Construction of pseudo-ternary phase diagrams

Pseudoternary phase plots were made by variable Smix ratios as 1:1, 2:1, 3:1, and 4:1 as shown in figs. 1–4. The shaded regions of phase plots display the areas of nanoemulsion, whereas the region that is non-shaded displays the area of emulsion.

Fig. 1: Pseudoternary phase diagram of peppermint oil, tween 80, ethanol and distilled water (Smix 1:1)

Fig. 2: Pseudoternary phase diagram of peppermint oil, tween 80, ethanol and distilled water (Smix 2:1)

Fig. 3: Pseudoternary phase diagram of peppermint oil, tween 80, ethanol and distilled water (Smix 3:1)

Fig. 4: Pseudoternary phase diagram of peppermint oil, tween 80, ethanol and distilled water (Smix 4:1)

Screening of carvedilol nanoemulsion formulations on the basis of thermodynamic stability studies [25]

The outcomes of the thermodynamic study, which is centrifugation, heating-cooling cycles and freeze-thaw cycles. The outcomes indicate that all the preparations had an excellent physical stability as shown infig.5. Depend on thermodynamic stability results and criteria exploited for the choice of various formulations from the phase diagrams, we select the eight formulas which are F4 (NE1), F6 (NE2), F10 (NE3), F12 (NE4), F16 (NE5), F18 (NE6), F22 (NE7), F24 (NE8) for characterization of globule size, PDI, zeta potential, pH, electrical conductivity, percent of light transmittance, viscosity and in vitro release study.

Photographic picture (A)


Photographic picture (B)


Photographic picture (C)

Fig. 5: Inferential photographic pictures (A), (B) and (C) where it represented the carvedilol nanoemulsion formulations of F1-F8, F9-F16 and F17-F24 respectively

Characterization of the prepared carvedilol nanoemulsion

Globulesize assay

The results globule size range was NE1 (50-70.6 nm); NE2 (25-31.5); NE3 (11.1-158 nm); NE4 (5-125 nm); NE5 (9.97-199 nm); NE6 (5-140 nm); NE7 (56.1-70.6) and NE8 (111-140) that have tween 80: ethanol (%w/w) concentrations 40, 50, 30, 40, 40, 50, 50, 60 respectively. All the preparations had droplets in the nano scale [26]. Analysis of variance indicated significant correlativity between globule size values and independent variables (%w/w of Smix) where (p<0.05).

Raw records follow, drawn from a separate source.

/-- The Milliner, the dispatcher and the ends of tasks and launches (R17, R25, R30, R62, R222, R280 to R296, R308, R317, R322, R335, R336, R353,
R374): slots, spills, heartbeats and takeovers; a gang placed, or cores held; budget periods; pre-emption, resumption and the next task; the
completion and the replay of a launch; a pair for the Fuller; the time base. Which cores are reserved (log 47), that the slot of an idle queue
does nothing (log 55), resumption from the context that is kept (log 66), when a heartbeat counts as missed (log 74) and what a replay keeps (log
75) are the model's readings. -/
def Obligations.SchedulingComplete : Prop :=
  ∀ s : State,
    -- a slot: no service; a disabled or failing descriptor; nothing pending; one packet that is neither launch nor management; an admission
    (∀ m q, s.sysstate ≠ 3 ∨ q ∈ s.deadq ∨ (s.millis.getD m {}).loaded = false ∨ (s.millis.getD m {}).stopped = true → exec (.millinerSlot m q) s = .next s)
    ∧ (∀ m q d, s.sysstate = 3 → q < 4096 → m < 7 → (s.millis.getD m {}).loaded = true → (s.millis.getD m {}).stopped = false → q ∉ s.deadq →
        s.binding q ≠ 0xFFFFFFFF → s.binding q % 8 = m → s.qdesc q = some d →
        (d.flags % 2 = 0 → exec (.millinerSlot m q) s = .next s.unblock)
        ∧ (d.flags % 2 = 1 → s.queueSpace d = none → ∃ t, exec (.millinerSlot m q) s = .next t ∧ q ∈ t.deadq)
        ∧ (∀ root, d.flags % 2 = 1 → s.queueSpace d = some root →
          ((tabGet 0 s.wake q).toNat ≤ d.ridx → exec (.millinerSlot m q) s = .next s.unblock)
          ∧ (d.ridx < (tabGet 0 s.wake q).toNat → d.widx = d.ridx + 1 → s.pools = [] → (s.reg 0x60).toNat = s.stackMap →
            ∀ u p, s.useRead root 4 (d.slot d.ridx) 128 = some (u, p) →
              (numAt p 0 1 ≠ 1 → (numAt p 0 1 ≠ 2 ∨ d.flags.testBit 1 = false) → ∃ t, exec (.millinerSlot m q) s = .next t ∧ t.launches = s.launches
                ∧ t.gangs = s.gangs ∧ t.nextArr = s.nextArr ∧ memNat t.mem (d.addr + 0x10) 8 = d.ridx + 1)
              ∧ (∀ ch n k, u.check1 ⟨q, d.qrcb, none, (q, d.ridx)⟩ p = true → u.check2 p = some (ch, n) →
                  u.codeAt (BitVec.ofNat 64 (effR 8 Rcb.ptroot ch)) (pkCode p) = some k → codeFits p k = true → pkNdep p = 0 →
                  (s.launches.filter (fun l => l.inHeap)).length < 256 → u.budgets ch (pkCost p) = true →
                  u.admits (effR 0 Rcb.prio ch) (pkDeadl p) (pkCost p) = true → ∃ t l, exec (.millinerSlot m q) s = .next t
                    ∧ t.launches = s.launches ++ [l] ∧ l.arr = s.nextArr ∧ t.nextArr = s.nextArr + 1 ∧ l.packet = p ∧ l.inHeap = true ∧ l.placed = 0
                    ∧ l.prio = effR 0 Rcb.prio ch ∧ l.code = k ∧ l.chain = n ∧ l.cflags % 2 = 0
                    ∧ memNat t.mem (d.addr + 0x10) 8 = d.ridx + 1))))
    -- a spill
    ∧ (∀ r, r ∉ s.spills → exec (.poolSpill r) s = .next s)
    ∧ (∀ r, r ∈ s.spills → (s.canSpill r = false → exec (.poolSpill r) s = .next { s with spills := s.spills.filter (fun x => x ≠ r) }.unblock)
        ∧ (s.canSpill r = true → ∃ t, exec (.poolSpill r) s = .next t ∧ r ∉ t.spills))
    -- heartbeats, a takeover, the standby
    ∧ (∀ m, m < 7 →
        ((s.millis.getD m {}).loaded = true → (s.millis.getD m {}).stopped = false → ∃ t, exec (.millinerHeartbeat m) s = .next t
          ∧ (t.millis.getD m {}).missed = 0 ∧ (t.millis.getD m {}).beat = true ∧ ∀ k, k < 8 → k ≠ m → t.millis.getD k {} = s.millis.getD k {})
        ∧ ((s.millis.getD m {}).missed < 2 → exec (.millinerTakeover m) s = .next s)
        ∧ (2 ≤ (s.millis.getD m {}).missed → (s.millis.getD m {}).stopped = false → ∃ t, exec (.millinerTakeover m) s = .next t
          ∧ (t.millis.getD m {}).stopped = true ∧ (t.reg 0x50).getLsbD (48 + m) = true
          ∧ ((s.millis.getD 7 {}).loaded = true → (s.millis.getD 7 {}).stopped = false → (s.millis.getD 7 {}).takes = none →
              (t.millis.getD 7 {}).takes = some m ∧ (t.millis.getD 7 {}).serving = false)))
    ∧ ((s.millis.getD 7 {}).takes.isSome = true → (s.millis.getD 7 {}).serving = false → ∃ t, exec .standbyBegin s = .next t
        ∧ (s.tb.toNat % 30720 = 0 → (t.millis.getD 7 {}).serving = true)
        ∧ (s.tb.toNat % 30720 ≠ 0 → (t.millis.getD 7 {}).serving = false ∧ (t.millis.getD 7 {}).due = true)
        ∧ ∀ k, k < 7 → t.millis.getD k {} = s.millis.getD k {})
    -- the dispatcher: nothing while every tree engine is fenced; nothing to place; a gang for the top entry; cores held for it
    ∧ (s.anyTree = false → exec .dispatch s = .next s.unblock)
    ∧ (s.anyTree = true → (∀ l ∈ s.launches, l.inHeap = false) → ∃ t, exec .dispatch s = .next t ∧ t.reserved = [] ∧ t.gangs = s.gangs)
    ∧ (∀ l, s.anyTree = true → s.launches.filter (fun x => x.inHeap) = [l] → s.launch? l.arr = some l → l.fuse = none →
        (∀ cl u, cl < 24 → s.saved = [] → (∀ k, k < cl → (s.seats l [] k).length ≠ pkGW l.packet) → (s.seats l [] cl).length = pkGW l.packet →
          pkGW l.packet ≤ (s.areas l).length → s.chargeOwn l (81920 * pkGW l.packet) = some u →
          ∃ t g, exec .dispatch s = .next t ∧ t.gangs = s.gangs ++ [g] ∧ g.arr = l.arr ∧ g.task = l.nextTask ∧ g.id = s.nextGang ∧ t.nextGang = s.nextGang + 1
            ∧ g.cores.length = pkGW l.packet ∧ (∀ n ∈ g.cores, n / 16 = cl ∧ s.coreOpen l n = true) ∧ t.reserved = []
            ∧ t.launch? l.arr = some { l with placed := l.placed + 1, runq := popCont l.runq, inHeap := decide (l.placed + 1 < l.ntasks) }
            ∧ ∀ r, r < pkGW l.packet → ∃ c ∈ t.ctx :: t.parked, c.live = true ∧ c.gang = g.id ∧ c.rank = r ∧ c.nrank = pkGW l.packet ∧ c.task = l.nextTask
              ∧ g.cores[r]? = some c.core ∧ c.pc = l.code.text + BitVec.ofNat 64 l.code.entry ∧ c.mode = 0x1000 ∧ c.step = 0 ∧ c.stat = .run
              ∧ c.tvec = l.code.trap ∧ c.inh = false ∧ (c.sreg 1).val = BitVec.ofNat 64 (numAt l.packet 0x18 8) ∧ (c.sreg 1).valid = true
              ∧ ∀ i, 2 ≤ i → i < 32 → (c.sreg i).valid = false)
        ∧ ((∀ k, k < 24 → (s.seats l [] k).length ≠ pkGW l.packet) → s.gangs = [] → s.resvFor ≠ l.arr → ∃ t cl, exec .dispatch s = .next t
            ∧ t.gangs = [] ∧ cl < 24 ∧ t.reserved = (List.range 16).map (fun i => 16 * cl + i) ∧ t.resvFor = l.arr
            ∧ ∀ k, k < 24 → (s.seats l [] k).length ≤ (s.seats l [] cl).length))
    -- a budget period ends
    ∧ (∀ a, let p := tabGet 0 s.charged a
        (p = 0 ∨ s.tb.toNat % p ≠ 0 → exec (.budgetReset a) s = .next s)
        ∧ (p ≠ 0 → s.tb.toNat % p = 0 → (s.reg 0x60).toNat = s.stackMap → ∃ t, exec (.budgetReset a) s = .next t ∧ tabGet 0 t.lused a = 0
          ∧ (∀ b, b ≠ a → tabGet 0 t.lused b = tabGet 0 s.lused b)
          ∧ memNat t.mem (a + 0x58) 8
            = (((s.launches.filter (fun l => l.below a && l.capture.isNone)).map Launch.reserved).foldl Nat.add 0) % 2 ^ 64))
    -- pre-emption, resumption, the next task
    ∧ (∀ g x, s.gang? g = some x → x.mate = 0 →
        (∀ d, s.mayPreempt x d = false → exec (.preempt g d) s = .next s)
        ∧ (∀ d u, s.mayPreempt x d = true → x.saved = false → ((s.gangStopped g).quiet g).images x = some u →
          (∀ l, s.launch? x.arr = some l → ∀ b ∈ l.own, b.mb = none) → (∀ y ∈ s.ctxs ++ s.saved, y.gang = g → y.arr = x.arr) →
          (∀ y ∈ s.ctxs, ∀ z ∈ s.ctxs, y.live = true → z.live = true → y.gang = g → z.gang = g → y.rank = z.rank → y = z) → ∃ t h, exec (.preempt g d) s = .next t
            ∧ (∀ c ∈ t.ctx :: t.parked, c.live = true → c.gang ≠ g) ∧ t.gang? g = some h ∧ h.saved = true ∧ (d = true → h.drained = true)
            ∧ h.relock = s.locks.filter (fun k => k.gang == g) ∧ (∀ k ∈ t.locks, k.gang ≠ g)
            ∧ ∀ c ∈ s.members g, ∃ y ∈ t.saved, y.gang = g ∧ y.rank = c.rank ∧ y.pc = c.pc ∧ y.stat = c.stat)
        ∧ (∀ c l, x.saved = true → x.drained = false → s.ctx.live = false → s.parked = [] → s.saved = [c] → c.live = true → c.gang = g → c.rank = 0 →
            c.stat ≠ .ended → s.launch? x.arr = some l → s.heap = [] → s.coreOpen l c.core = true → l.demand ≤ zSet (s.zone (zoneOfCore c.core)) →
            ∃ t h, exec (.gangResume g) s = .next t ∧ t.saved = [] ∧ t.ctx.live = true ∧ t.ctx.gang = g ∧ t.ctx.rank = 0 ∧ t.ctx.core = c.core
              ∧ t.ctx.pc = c.pc ∧ t.ctx.step = c.step ∧ t.ctx.s = c.s ∧ t.ctx.p = c.p ∧ t.ctx.stat = c.stat ∧ t.gang? g = some h ∧ h.saved = false
              ∧ h.cores = [c.core])
        ∧ (x.saved = false → exec (.gangResume g) s = .next s.unblock)
        ∧ (∀ l, s.launch? x.arr = some l → (∀ y ∈ s.ctxs ++ s.saved, y.live = true → y.gang = g → y.stat = .ended) →
          (l.unplaced = 0 → ∃ t, exec (.gangPop g) s = .next t ∧ (∀ y ∈ t.gangs, y.id ≠ g)
            ∧ (∀ y ∈ (t.ctx :: t.parked) ++ t.saved, y.live = true → y.gang ≠ g) ∧ ∀ y ∈ t.loads, y.gang ≠ g)
          ∧ (l.unplaced ≠ 0 → l.stopped = false → x.saved = false → (∀ n ∈ x.cores, s.draining n = false ∧ n ∉ l.banned) →
              (∀ c ∈ s.members g, s.allocFree c = true) → ∃ t h, exec (.gangPop g) s = .next t ∧ t.gang? g = some h ∧ h.task = l.nextTask
                ∧ t.launch? x.arr = some l.takeTask
                ∧ ∀ c ∈ t.ctx :: t.parked, c.live = true → c.gang = g → c.task = l.nextTask ∧ c.stat = .run ∧ c.step = 0 ∧ c.mode = 0x1000
                  ∧ c.pc = l.code.text + BitVec.ofNat 64 l.code.entry)))
    -- the end of a launch, its replay, a pair
    ∧ (∀ a l, s.launch? a = some l →
        (l.capture = none → s.mayEnd l = false → exec (.launchComplete a) s = .next s)
        ∧ (l.capture = none → s.mayEnd l = true → l.fdfl.testBit 0 = false → l.chain < 64 → ∃ t, exec (.launchComplete a) s = .next t
          ∧ (∀ x ∈ t.launches, x.arr ≠ a) ∧ (∀ x ∈ t.trees, x.arr ≠ a) ∧ (∀ x ∈ t.leaves, x.arr ≠ a)
          ∧ t.reg (chainOff l.chain + 0x30) = s.reg (chainOff l.chain + 0x30) + 1 ∧ t.reg (chainOff l.chain + 0x38) = s.tb
          ∧ t.headOf l.chain = sha3V (0x03 :: (hashBytes (s.headOf l.chain) ++ hashBytes l.rootHash ++ hashBytes l.descDigest)))
        ∧ (∀ k, l.capture = some k → s.allEnded l = true → ∃ t, exec (.launchComplete a) s = .next t ∧ ∀ x ∈ t.launches, x.arr ≠ a)
        ∧ (s.mayReplay l = false → exec (.shadowReplay a) s = .next s)
        ∧ (l.replay = true → s.allEnded { l with replay := false } = true → s.heap.length < 256 → ∃ t, exec (.shadowReplay a) s = .next t
          ∧ t.launch? a = some { l with attempt := 1, placed := 0, ended := 0, status := 0, faults := 0, tasks := [], held := [], stopped := false,
                                        replay := false, inHeap := true, runq := [wholeRun l.packet l.code] })
        ∧ (∀ q, s.feat 1 = false ∨ (numAt l.packet 0x32 2).testBit 0 = false ∨ l.placed ≠ 0 ∨ l.inHeap = false → exec (.splicePair a q) s = .next s)
        ∧ (∀ q b u ds v j, s.feat 1 = true → (numAt l.packet 0x32 2).testBit 0 = true → l.placed = 0 → l.inHeap = true → l.fuse = none → l.capture = none →
            s.blockedAt q = some b → b.at_.depsOf b.space b.packet = some (u, ds) → u.depTest b.src b.space 0 ds = (v, [j]) →
            (numAt b.packet 0x32 2).testBit 1 = true → v.sameCounter b.space (ds.getD j []) l = true →
            (∀ x ∈ s.noSplice, ¬ (x.1 = a ∧ x.2.1 = b.src.key)) →
            let c := v.newLaunch b.src b.packet b.chain b.link 0 b.code
            (∀ e, v.refusal l c = e → e ≠ 0 → e < 16 → ∃ t m, exec (.splicePair a q) s = .next t ∧ t.launch? a = some m ∧ m.cflags.testBit 1 = true
              ∧ m.cflags / 16 % 16 = e ∧ m.fuse = none ∧ (a, b.src.key, e) ∈ t.noSplice)
            ∧ (∀ w m p dp dc, v.refusal l c = 0 → a ≠ v.nextArr → v.checks567 b.src b.packet b.chain b.link b.code = some w → w.nextArr = v.nextArr + 1 →
                (b.take w).launch? v.nextArr = some m → (b.take w).launch? a = some p → p.code.splice = some dp → m.code.splice = some dc →
                ∃ t p1 m1 f k, exec (.splicePair a q) s = .next t ∧ t.launch? a = some p1 ∧ t.launch? v.nextArr = some m1 ∧ p1.fuse = some f
                  ∧ m1.fuse = some k ∧ f.origin = 1 ∧ f.mate = v.nextArr ∧ k.origin = 2 ∧ k.mate = a ∧ p1.cflags.testBit 0 = true
                  ∧ m1.cflags.testBit 0 = true)))
    -- the time base
    ∧ ∃ t, exec .tick s = .next t ∧ t.tb = s.tb + 1 ∧ t.launches = s.launches ∧ t.gangs = s.gangs
        ∧ ((s.tb + 1).toNat % 30720 ≠ 0 → t.millis = s.millis)
        ∧ ((s.tb + 1).toNat % 30720 = 0 → t.millis.length = s.millis.length ∧ ∀ (k : Nat) (x : Milli), s.millis[k]? = some x → ∃ y : Milli, t.millis[k]? = some y
          ∧ y.serving = (x.serving || x.due) ∧ y.due = false ∧ y.loaded = x.loaded ∧ y.stopped = x.stopped ∧ y.takes = x.takes
          ∧ (x.loaded = true → x.stopped = false → y.beat = false ∧ y.missed = if x.beat then 0 else x.missed + 1)
          ∧ (x.loaded = false ∨ x.stopped = true → y.beat = x.beat ∧ y.missed = x.missed))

Polydispersity index (PDI) assay

PDI was from (0.007 to 0.135). The results of PDI indicated that nanoemulsion formulations had a high homogeneous and constrict size distribution.

Zeta potential assay

Zeta potential is an index of the nanoparticle dispersion stability. The results of the mean zeta potential scale (-10.45 to-22.56 mV) which indicate the stability of nanoemulsions. There should be a higher electrical charge on the NEs surface in order to preclude aggregation of the nanoemulsions in the solutions due to the strong resistance violence among particle. Zeta potential absolute values according to thumb rule are: the range-5 mV to+5 mV show fast aggregation, about 20 mV supply only short term stability, above 30 mV offers good stability and above 60 mV excellent stability[27]. The thumb rule can apply for perfect electric stabilization and stabilizers of small molecular weight, but not for large or great molecular weight surfactants such as tween 80 which is nonionic stabilizers that has a steric stability for conserving the NE stability [28].

Determination of pH

The carvedilol nanoemulsion formulations had suitable noticed pH value in the range of (7.04-7.25) that is better for oral administration

Electrical conductivity assay

The carvedilol nanoemulsions formulations had the average conductivity in the range of (0.16-0.30 ms/cm) that is shown o/w structure of nanoemulsions [29].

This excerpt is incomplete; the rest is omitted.